=== Data for the task ===

/-- What the service decision makes of a part: it moves the generator, its row and its fill alone. -/
structure ServiceDecided (a b : Block) : Prop where
  frame : b = { a with gen := b.gen, share := b.share, fill := b.fill }
  gen : b.gen = { a.gen with
    state := b.gen.state, held := b.gen.held, fillRefused := b.gen.fillRefused }
  share : b.share = { a.share with
    requests := { a.share.requests with gen := b.share.requests.gen } }
  state : b.gen.state = .idle ∨ b.gen.state = .heating ∨ b.gen.state = .filling
  busy : a.mayFill = false ∨ a.short = false → b.fill = a.fill
  barred : steamLock a = true ∨ a.sensors.generator.ok = false →
    b.gen.state = .idle ∧ b.share.requests.gen.watts = 0
  heats : steamLock a = false → a.sensors.generator.ok = true → a.short = false →
    b.gen.state = .heating ∧ b.share.requests.gen = ⟨genRating a, a.gen.prio⟩
  fills : steamLock a = false → a.sensors.generator.ok = true → a.short = true →
    a.mayFill = true → b.gen.state = .filling ∧ b.share.requests.gen.watts = 0 ∧
      b.gen.held = some .serviceFill ∧ b.fill = freshFill a
  waits : steamLock a = false → a.sensors.generator.ok = true → a.short = true →
    a.mayFill = false → b.gen.state = .idle ∧ b.share.requests.gen.watts = 0

theorem serviceDecision_decided (a : Block) : ServiceDecided a (serviceDecision a) := by
  by_cases hb : steamLock a = true ∨ a.sensors.generator.ok = false
  · rw [serviceDecision_barred hb, restIdle, enterGen_eq]
    have hn : ∀ {p : Prop}, steamLock a = false → a.sensors.generator.ok = true → p :=
      fun h1 h2 => by simp [h1, h2] at hb
    exact ⟨rfl, rfl, rfl, .inl rfl, fun _ => rfl, fun _ => ⟨rfl, rfl⟩, fun h1 h2 => hn h1 h2,
      fun h1 h2 => hn h1 h2, fun h1 h2 => hn h1 h2⟩
  simp only [not_or, Bool.not_eq_true, Bool.not_eq_false] at hb
  obtain ⟨hk, hw⟩ := hb
  have hn : ∀ {p : Prop}, steamLock a = true ∨ a.sensors.generator.ok = false → p :=
    fun h => by simp [hk, hw] at h
  cases hl : a.short
  · rw [serviceDecision_heats hk hw hl, enterGen_eq]
    exact ⟨rfl, rfl, rfl, .inr (.inl rfl), fun _ => rfl, hn, fun _ _ _ => ⟨rfl, rfl⟩,
      fun _ _ h => Bool.noConfusion (hl.symm.trans h), fun _ _ h => Bool.noConfusion (hl.symm.trans h)⟩
  rw [serviceDecision_short hk hw hl]
  cases hm : a.mayFill
  · rw [if_neg Bool.false_ne_true, restIdle, enterGen_eq]
    exact ⟨rfl, rfl, rfl, .inl rfl, fun _ => rfl, hn, fun _ _ h => Bool.noConfusion (hl.symm.trans h),
      fun _ _ _ h => Bool.noConfusion (hm.symm.trans h), fun _ _ _ _ => ⟨rfl, rfl⟩⟩
  · rw [if_pos rfl, enterGen_eq]
    exact ⟨rfl, rfl, rfl, .inr (.inr rfl),
      fun h => h.elim (fun h => Bool.noConfusion (hm.symm.trans h))
        fun h => Bool.noConfusion (hl.symm.trans h),
      hn, fun _ _ h => Bool.noConfusion (hl.symm.trans h),
      fun _ _ _ _ => ⟨rfl, rfl, rfl, rfl⟩, fun _ _ _ h => Bool.noConfusion (hm.symm.trans h)⟩
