-- ==== Sys2Proof/Word.lean ====
section
/-! DEFINITION. The words of the device (R3, R6, R16): a 64-bit value, a byte, and plain bit-field reading of a
natural number (R6: NAME[msb:lsb]). -/

namespace Sys2Proof

/-- A 64-bit value, the width of a token value, a phase word and a scratch word (R3, R16). -/
abbrev Word := BitVec 64

/-- A byte of memory. -/
abbrev Byte := BitVec 8

/-- The field of `w` bits of `n` that begins at bit `lo` (R6). -/
def bits (n lo w : Nat) : Nat := n / 2 ^ lo % 2 ^ w

/-- `n` with the field of `w` bits at bit `lo` replaced by `v` (R6). -/
def setBits (n lo w v : Nat) : Nat := n - bits n lo w * 2 ^ lo + v % 2 ^ w * 2 ^ lo

/-- The value of a field of `w` bits read as a two's-complement integer. -/
def signed (w n : Nat) : Int := if n % 2 ^ w < 2 ^ (w - 1) then (n % 2 ^ w : Nat) else (n % 2 ^ w : Nat) - 2 ^ w

/-- An integer taken modulo 2^`w`, as a field of `w` bits holds it. -/
def wrap (w : Nat) (i : Int) : Nat := (i % (2 ^ w : Nat)).toNat

/-- 1 for true, 0 for false, as a bit of a register holds it. -/
def bit (b : Bool) : Nat := if b then 1 else 0

end Sys2Proof
end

===

| Your instructions |
Reproduce the entries exactly, starting at their first line and stopping after the line with "cases hl : a.short".

| Answer section |
/-- What the service decision makes of a part: it moves the generator, its row and its fill alone. -/
structure ServiceDecided (a b : Block) : Prop where
  frame : b = { a with gen := b.gen, share := b.share, fill := b.fill }
  gen : b.gen = { a.gen with
    state := b.gen.state, held := b.gen.held, fillRefused := b.gen.fillRefused }
  share : b.share = { a.share with
    requests := { a.share.requests with gen := b.share.requests.gen } }
  state : b.gen.state = .idle ∨ b.gen.state = .heating ∨ b.gen.state = .filling
  busy : a.mayFill = false ∨ a.short = false → b.fill = a.fill
  barred : steamLock a = true ∨ a.sensors.generator.ok = false →
    b.gen.state = .idle ∧ b.share.requests.gen.watts = 0
  heats : steamLock a = false → a.sensors.generator.ok = true → a.short = false →
    b.gen.state = .heating ∧ b.share.requests.gen = ⟨genRating a, a.gen.prio⟩
  fills : steamLock a = false → a.sensors.generator.ok = true → a.short = true →
    a.mayFill = true → b.gen.state = .filling ∧ b.share.requests.gen.watts = 0 ∧
      b.gen.held = some .serviceFill ∧ b.fill = freshFill a
  waits : steamLock a = false → a.sensors.generator.ok = true → a.short = true →
    a.mayFill = false → b.gen.state = .idle ∧ b.share.requests.gen.watts = 0

theorem serviceDecision_decided (a : Block) : ServiceDecided a (serviceDecision a) := by
  by_cases hb : steamLock a = true ∨ a.sensors.generator.ok = false
  · rw [serviceDecision_barred hb, restIdle, enterGen_eq]
    have hn : ∀ {p : Prop}, steamLock a = false → a.sensors.generator.ok = true → p :=
      fun h1 h2 => by simp [h1, h2] at hb
    exact ⟨rfl, rfl, rfl, .inl rfl, fun _ => rfl, fun _ => ⟨rfl, rfl⟩, fun h1 h2 => hn h1 h2,
      fun h1 h2 => hn h1 h2, fun h1 h2 => hn h1 h2⟩
  simp only [not_or, Bool.not_eq_true, Bool.not_eq_false] at hb
  obtain ⟨hk, hw⟩ := hb
  have hn : ∀ {p : Prop}, steamLock a = true ∨ a.sensors.generator.ok = false → p :=
    fun h => by simp [hk, hw] at h
  cases hl : a.short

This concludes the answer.